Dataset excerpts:
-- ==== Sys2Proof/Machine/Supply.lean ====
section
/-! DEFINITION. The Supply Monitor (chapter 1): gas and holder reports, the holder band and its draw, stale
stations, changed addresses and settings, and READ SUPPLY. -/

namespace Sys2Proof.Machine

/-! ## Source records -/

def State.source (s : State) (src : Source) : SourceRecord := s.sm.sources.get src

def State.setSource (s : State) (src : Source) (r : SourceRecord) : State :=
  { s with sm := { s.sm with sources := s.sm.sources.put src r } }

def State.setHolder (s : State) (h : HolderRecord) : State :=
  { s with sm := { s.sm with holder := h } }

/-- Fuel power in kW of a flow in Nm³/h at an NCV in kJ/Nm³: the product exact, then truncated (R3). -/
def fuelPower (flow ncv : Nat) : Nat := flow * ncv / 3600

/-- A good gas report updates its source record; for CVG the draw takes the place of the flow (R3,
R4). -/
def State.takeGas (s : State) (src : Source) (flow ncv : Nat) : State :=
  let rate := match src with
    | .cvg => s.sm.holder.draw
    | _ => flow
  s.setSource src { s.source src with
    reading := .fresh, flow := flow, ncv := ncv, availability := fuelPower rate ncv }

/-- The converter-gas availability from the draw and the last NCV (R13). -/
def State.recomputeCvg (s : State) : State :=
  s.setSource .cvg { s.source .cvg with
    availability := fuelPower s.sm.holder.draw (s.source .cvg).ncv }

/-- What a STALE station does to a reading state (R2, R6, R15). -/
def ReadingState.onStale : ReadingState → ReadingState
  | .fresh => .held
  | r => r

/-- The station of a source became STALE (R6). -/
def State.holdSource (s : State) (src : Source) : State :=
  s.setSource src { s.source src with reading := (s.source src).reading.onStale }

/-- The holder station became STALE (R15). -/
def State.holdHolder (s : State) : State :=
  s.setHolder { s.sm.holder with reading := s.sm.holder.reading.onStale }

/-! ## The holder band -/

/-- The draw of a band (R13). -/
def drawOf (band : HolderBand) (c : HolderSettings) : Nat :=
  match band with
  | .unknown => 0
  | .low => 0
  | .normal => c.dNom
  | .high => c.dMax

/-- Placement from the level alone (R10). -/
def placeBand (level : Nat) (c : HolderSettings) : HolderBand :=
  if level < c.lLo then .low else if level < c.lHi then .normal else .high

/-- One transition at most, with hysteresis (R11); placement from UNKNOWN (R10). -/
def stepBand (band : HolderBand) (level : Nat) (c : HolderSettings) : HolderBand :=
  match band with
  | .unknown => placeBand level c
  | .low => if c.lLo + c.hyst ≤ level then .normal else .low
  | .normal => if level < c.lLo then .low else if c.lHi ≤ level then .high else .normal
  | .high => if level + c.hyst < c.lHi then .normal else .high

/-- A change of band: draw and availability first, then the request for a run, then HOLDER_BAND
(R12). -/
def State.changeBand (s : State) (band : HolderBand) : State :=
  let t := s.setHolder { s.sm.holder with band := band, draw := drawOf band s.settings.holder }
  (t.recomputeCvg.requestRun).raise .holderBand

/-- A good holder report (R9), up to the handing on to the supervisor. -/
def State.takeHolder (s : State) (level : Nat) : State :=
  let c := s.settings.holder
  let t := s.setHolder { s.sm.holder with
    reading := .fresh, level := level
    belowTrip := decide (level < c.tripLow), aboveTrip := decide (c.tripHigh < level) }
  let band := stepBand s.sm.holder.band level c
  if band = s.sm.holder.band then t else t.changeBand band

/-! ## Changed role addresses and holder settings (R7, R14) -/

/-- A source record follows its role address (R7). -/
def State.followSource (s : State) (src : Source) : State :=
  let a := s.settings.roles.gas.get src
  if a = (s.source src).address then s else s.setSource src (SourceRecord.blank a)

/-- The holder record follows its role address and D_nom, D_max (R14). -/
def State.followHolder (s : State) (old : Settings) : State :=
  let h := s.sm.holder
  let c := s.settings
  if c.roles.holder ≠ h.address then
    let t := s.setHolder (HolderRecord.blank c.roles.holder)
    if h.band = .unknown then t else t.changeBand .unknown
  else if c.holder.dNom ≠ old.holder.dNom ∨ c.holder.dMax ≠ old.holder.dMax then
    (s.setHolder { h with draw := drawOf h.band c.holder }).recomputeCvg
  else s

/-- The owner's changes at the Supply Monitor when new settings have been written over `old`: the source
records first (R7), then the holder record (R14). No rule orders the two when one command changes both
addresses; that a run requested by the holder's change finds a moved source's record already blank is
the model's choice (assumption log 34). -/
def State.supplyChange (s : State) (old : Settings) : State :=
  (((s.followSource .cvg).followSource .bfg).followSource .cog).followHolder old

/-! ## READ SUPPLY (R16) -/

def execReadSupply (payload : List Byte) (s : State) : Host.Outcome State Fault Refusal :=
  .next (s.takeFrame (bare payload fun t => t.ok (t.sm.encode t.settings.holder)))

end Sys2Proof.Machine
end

TASK OBJECTIVE >> Locate and copy each line in the data above that includes the word "addresses".

OUTPUT OF THE TASK >>
stations, changed addresses and settings, and READ SUPPLY. -/
/-! ## Changed role addresses and holder settings (R7, R14) -/
addresses; that a run requested by the holder's change finds a moved source's record already blank is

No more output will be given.